Every other comparison of LLM cost tracking tools is written by someone who sells one. We don't — LeanLM is an optimization layer that works on top of whichever tracking tool you already have. So this is the comparison you actually want: the trade-offs, the pricing gotchas, and the honest answer to "which one should I use."

The short version: tracking tools fall into three layers, and most teams at scale need one from Layer 1 and one from Layer 2. The layer you're missing is usually the one where your cost surprises are hiding.

LeanLM (not affiliated with Google's LearnLM educational AI) is an LLM cost optimization platform. This post covers the tools that track costs — a separate problem from the tools that reduce them.

The 3-Layer Model

Layer 1: Gateway / Proxy — enforce budget limits before tokens are spent. Tools: LiteLLM, Helicone, Portkey.
Layer 2: Observability / Tracing — trace every call, attribute cost to users and features after the fact. Tools: Langfuse, LangSmith, Braintrust, Datadog.
Layer 3: FinOps / Billing — cross-cloud cost allocation and chargeback reporting. Tools: Vantage, CloudZero, OpenMeter. Needed when LLM spend exceeds ~$50K/month and finance teams get involved.

Diagram showing the 3 layers of LLM cost tracking: Layer 1 Gateway/Proxy (LiteLLM, Helicone, Portkey) enforces budgets before tokens are spent; Layer 2 Observability/Tracing (Langfuse, LangSmith, Braintrust, Datadog) traces every call and attributes cost; Layer 3 FinOps/Billing (Vantage, CloudZero, OpenMeter) handles cross-cloud allocation above $50K/month
Most teams only need Layers 1+2. Layer 3 is a FinOps concern — add it when LLM spend exceeds $50K/month and finance teams need chargeback reporting.
3 layers
where LLM cost tracking happens — gateway, observability, and FinOps. Provider dashboards (OpenAI's Usage page, Anthropic Console) only show aggregate spend, with no per-user, per-feature, or per-prompt attribution — which is why most teams add a dedicated tool.

TL;DR Comparison Table

Tool Layer Open Source Free Tier Paid Starts At Best For
Langfuse Observability Yes (self-host) 50K obs/mo $59/mo Self-hostable tracing + attribution
Datadog Observability No No ~$31/host/mo + usage Existing Datadog users
Helicone Gateway Yes (self-host) 10K req/mo $80/mo Analytics-first gateway
LangSmith Observability No Yes (limited) $39/user/mo LangChain/LangGraph users
Braintrust Observability + Evals No Yes (limited) Usage-based Continuous evals + cost
LiteLLM Gateway Yes (self-host) Unlimited (self-host) $0 (hosted: $49/mo) Multi-model routing + budgets
Portkey Gateway Yes (self-host) 10K req/mo $49/mo Reliability controls + cost

Pricing as of June 2026. Self-hosted versions of open-source tools are free but require your own infrastructure. LangSmith Plus is $39/user/month + $0.0036/minute standby on Cloud.

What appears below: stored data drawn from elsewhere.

/-- R480, R482: a PROGLOAD whose source may be read writes its bundles into the program store of every in-map cell below its port; a COPY outside a sweep moves its bytes and counts
at RCELL when asked to; both move host memory only while the link is up. Both commands are then complete. Rests on choices of the model: log entry 14. -/
def Obligations.ProgloadAndCopyComplete : Prop :=
  ∀ (s : State) (i : Nat) (t : HostTask), Ready s → t.waiting = [] → t.accepted = true → t.root = none →
    (pendingTask s.dev i 7 = some t →
      let src := argOf t.words 0 % 2 ^ 48
      let first := fld (argOf t.words 1) 11 0
      let n := fld (argOf t.words 1) 28 16 + 1
      let ps := pieces64 src (32 * n)
      src % 32 = 0 → n ≤ 4096 → Movable s ps → linkServes s.dev ps = true →
      ((galleriesUnder s.dev (portIn t.words)).all fun g => ps.all fun q => match memPort s.dev q.1 with
        | some m => classGranted s.dev (progClass s.dev g (match place s.dev q.1 with | .hbm o => crosses s.dev g o | _ => true)) g false m
        | none => true) = true →
      ∃ u, exec (.progloadComplete i) s = .next u ∧ taskOf u.dev i = none ∧
        ∀ c ∈ cellsUnder s.dev (portIn t.words), resetting s.dev (cellPort c) = false → ∀ k, k < n →
          progWord (cellOf u.dev c) ((first + k) % 4096) = BitVec.ofNat 256 (leNat (((readPieces s.dev ps).1.drop (32 * k)).take 32))) ∧
    (pendingTask s.dev i 8 = some t →
      let n := fld (argOf t.words 2) 31 0
      let from_ := pieces64 (argOf t.words 0 % 2 ^ 48) n
      let to_ := pieces64 (argOf t.words 1 % 2 ^ 48) n
      let a := argOf t.words 3
      Movable s (from_ ++ to_) → linkServes s.dev (from_ ++ to_) = true → sweeping s.dev = false → grantedAll s.dev (rgf s.dev 0x20_1010 15 8) 49 false from_ = true →
      grantedAll s.dev (rgf s.dev 0x20_1010 7 0) 49 true to_ = true →
      ∃ u, exec (.copyComplete i) s = .next u ∧ taskOf u.dev i = none ∧
        (∀ c, cellOf u.dev c = cellOf (if bitAt a 0 then engineCount s.dev (fld a 17 9) (fld a 8 4) [] else s.dev) c) ∧
        ∀ b, b < hostBase → rdB u.dev b = rdB (writePieces s.dev to_ (readPieces s.dev from_).1) b)

/-- R478, R479: the oldest held event is written at PROD of the event queue, which advances, or goes to ROOT by relay. An event forwarded to this device is held
for its queue; forwarded report bytes go to their host address. Rests on choices of the model: log entry 19. -/
def Obligations.EventsReachTheirQueue : Prop :=
  ∀ s : State, live s.dev = true → s.dev.raised = [] →
    (∀ e rest, s.dev.host.held = e :: rest → s.dev.host.dropped = 0 →
      (fwdRoot s.dev = none → bitAt (rg s.dev 0x20_0100).toNat 63 = true → hostUp s.dev = true →
        (rgf s.dev 0x20_0110 63 32 + 2 ^ 32 - rgf s.dev 0x20_0108 31 0) % 2 ^ 32 < 2 ^ rgf s.dev 0x20_0100 59 56 →
        ∃ t, exec .eventWrite s = .next t ∧ t.dev.host = { s.dev.host with held := rest } ∧ t.dev.cells = s.dev.cells ∧
          rgf t.dev 0x20_0110 63 32 = (rgf s.dev 0x20_0110 63 32 + 1) % 2 ^ 32 ∧
          t.dev.mem = (engWrite s.dev
            (hostBase + rgf s.dev 0x20_0100 43 5 * 32 + 32 * (rgf s.dev 0x20_0110 63 32 % 2 ^ rgf s.dev 0x20_0100 59 56))
            (wordBytes (eventWords e (phaseBit (rgf s.dev 0x20_0110 63 32) (rgf s.dev 0x20_0100 59 56))))).mem) ∧
      (∀ root p, fwdRoot s.dev = some root → relayPort s.dev root = some p → Yields .eventWrite s
        { s.dev with tx := s.dev.tx ++ [(p, ownMsg s.dev 3 root 3 0 (wordBytes (eventWords e 0)))], host := { s.dev.host with held := rest } })) ∧
    (∀ p m, (Instr.forwardedEventReceive p m).wf = true → fabUp s.dev p = true → m.dst = myDev s.dev →
      (m.w1.getLsbD 63 = true → Yields (.forwardedEventReceive p m) s (hostWrite s.dev (fld m.w1.toNat 47 0) m.body)) ∧
      (m.w1.getLsbD 63 = false → s.dev.host.held.length < 256 →
        ∃ e, Yields (.forwardedEventReceive p m) s { s.dev with host := { s.dev.host with held := s.dev.host.held ++ [e] } } ∧
          e.type = fld (leNat (m.body.take 8)) 63 56 ∧ e.dev = fld (leNat (m.body.take 8)) 55 50 ∧ e.stamp = fld (leNat (m.body.take 8)) 47 0))

/-! ### Accession and the ledger -/

/-- R488, R491, R495, R499: outside a pending accession a write of a register with ST fields goes into the crate, and a discard empties it. A check that found nothing
lets the accession wait for its apply; one that did, and the apply, end it: STATE returns to 0 with the reason. Rests on choices of the model: log entry 11. -/
def Obligations.CrateAndAccession : Prop :=
  ∀ s : State,
    (∀ off (v : W64), Writable s off → stMask off ≠ 0 → (off < 0x200_0000 ∨ 0x240_0000 ≤ off) → accPending s.dev = false →
      s.dev.acc.crate.length < 8192 → Yields (.crateWrite off v) s
        { s.dev with acc := { s.dev.acc with crate := tabPut (fun _ => none) s.dev.acc.crate off (some (v &&& stMask off)) } }) ∧
    (∀ v : W64, Writable s 0x10_0030 → accPending s.dev = false → Yields (.crateDiscard v) s
      (if v.getLsbD 0 then putRgf { s.dev with acc := { s.dev.acc with crate := [], img := none } } 0x10_0000 2 2 0 else s.dev)) ∧
    (Ready s → accState s.dev = 1 → (s.dev.acc.mode = 1 → s.dev.wt < (rg s.dev 0x10_0010).toNat) → s.dev.acc.fail = none → s.dev.acc.mode ≠ 2 →
      Yields .conditionCheck s (putRgf s.dev 0x10_0000 1 0 2)) ∧
    (∀ k o, Ready s → accState s.dev = 1 → s.dev.acc.mode ≠ 1 → s.dev.acc.fail = some (k, o) → k < 256 →
      ∃ t, exec .conditionCheck s = .next t ∧ accState t.dev = 0 ∧ rgf t.dev 0x10_0000 63 56 = k ∧ t.dev.acc.crate = s.dev.acc.crate ∧
        t.dev.cells = s.dev.cells) ∧
    (Ready s → accState s.dev = 2 → (s.dev.acc.mode = 1 → (rg s.dev 0x10_0010).toNat ≤ s.dev.wt) → pickFail s.dev (stateFails s.dev) = none →
      s.dev.upset = [] → ∃ t, exec .accessionApply s = .next t ∧ accState t.dev = 0 ∧ rgf t.dev 0x10_0000 63 56 = 0 ∧ t.dev.acc.crate = [] ∧
        rg t.dev 0x10_0018 = w64 s.dev.wt)

/-- R508–R510, R512: a write of LDG_UPD with GO starts an update unless one runs or an accession is pending, which gives RESULT 0x40; an update that was refused
ends with its RESULT and leaves the flash; one that read back as programmed has written its target copy, which is selected.
Rests on choices of the model: log entry 16. -/
def Obligations.LedgerUpdates : Prop :=
  ∀ s : State,
    (∀ v : W64, Writable s 0x10_1010 → s.dev.upset = [] →
      (v.getLsbD 0 = false → Yields (.ledgerUpdate v) s (putRg s.dev 0x10_1010 (v &&& 0xFFFF_FFFF_FFC0#64))) ∧
      (v.getLsbD 0 = true → rgf s.dev 0x10_1000 4 4 = 1 ∨ accPending s.dev = true → Yields (.ledgerUpdate v) s
        (putRgf (putRg s.dev 0x10_1010 (v &&& 0xFFFF_FFFF_FFC0#64)) 0x10_1000 15 8 0x40)) ∧
      (v.getLsbD 0 = true → rgf s.dev 0x10_1000 4 4 = 0 → accPending s.dev = false →
        ∃ t u, exec (.ledgerUpdate v) s = .next t ∧ rgf t.dev 0x10_1000 4 4 = 1 ∧ t.dev.sec.upd = some u ∧ u.target = updTarget s.dev ∧
          t.dev.mem = s.dev.mem ∧ t.dev.sec.flash = s.dev.sec.flash)) ∧
    (∀ u rb, live s.dev = true → s.dev.raised = [] → s.dev.sec.upd = some u → updateWaits s.dev = false →
      (∀ k, u.fail = some k → k < 256 → k ≠ 0 → EventRoom s.dev → ∃ t, exec (.ledgerUpdateDone rb) s = .next t ∧ t.dev.sec.upd = none ∧ rgf t.dev 0x10_1000 4 4 = 0 ∧
        rgf t.dev 0x10_1000 15 8 = k ∧ t.dev.sec.flash = s.dev.sec.flash ∧ t.dev.mem = s.dev.mem) ∧
      (u.fail = none → rb = true → u.target = 1 ∨ u.target = 2 → ∃ t, exec (.ledgerUpdateDone rb) s = .next t ∧ t.dev.sec.upd = none ∧
        rgf t.dev 0x10_1000 4 4 = 0 ∧ rgf t.dev 0x10_1000 15 8 = 0 ∧ rgf t.dev 0x10_1000 1 0 = u.target ∧
        t.dev.sec.flash = (programCopy s.dev u.target u.bytes).sec.flash))

/-! ### Fault log, counters, trace, resets -/

/-- R519, R556: a write of FLT_CTL with its bit 0 empties the log and clears OVF; one of CNT_CTL with CLEAR sets every counter to 0, and FREEZE follows its bit 0. -/
def Obligations.LogAndCountersClear : Prop :=
  ∀ (s : State) (v : W64),
    (Writable s 0x40_0008 → Yields (.faultLogClear v) s
      (if v.getLsbD 0 then putRgf (putRgf { s.dev with flog := [] } 0x40_0000 7 7 0) 0x40_0000 6 0 0 else s.dev)) ∧
    (Writable s 0x307_0008 → v.getLsbD 1 = false → Yields (.counterFreeze v) s (putRg s.dev 0x307_0008 (v &&& 1))) ∧
    (Writable s 0x307_0008 → v.getLsbD 1 = true → ∃ t, exec (.counterClear v) s = .next t ∧ (∀ c, cellOf t.dev c = clearCounts (cellOf s.dev c)) ∧
      rg t.dev 0x307_0008 = v &&& 1 ∧ rg t.dev 0x307_0000 = 0 ∧ (∀ g, g < 48 → rg t.dev (0x307_0100 + 8 * g) = 0) ∧ t.dev.mem = s.dev.mem ∧
      t.dev.ports = s.dev.ports)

Layer 1: Gateway / Proxy Tools

Gateway tools sit between your application code and the LLM API. Every request passes through them. This gives them the power to do things no observability tool can: enforce budget limits before a request fires, route to fallback models when a provider is down, and cache repeated prompts to avoid billing entirely. The cost data they produce is exact — they see the raw token counts before any provider-side summarization.

Free

LiteLLM

LiteLLM is the most widely deployed open-source LLM gateway. It normalizes 100+ models — OpenAI, Anthropic, Gemini, Mistral, Bedrock, Azure, and more — to a single OpenAI-compatible API, meaning you change one line of code and gain routing flexibility across the entire LLM landscape.

For cost tracking specifically, LiteLLM offers: per-model cost calculation using a built-in pricing table (updated regularly), per-user and per-team budget enforcement with hard limits and soft alerts, detailed spend analytics at the model and user level, and SQLite/PostgreSQL storage for historical cost data.

Cost tracking highlights: Set max_budget per user key. Track spend via the /spend/users and /spend/models endpoints. Integrates with Prometheus for infra-level cost dashboards. Logs to Langfuse, Helicone, or Datadog if you want trace-level detail alongside the proxy metrics.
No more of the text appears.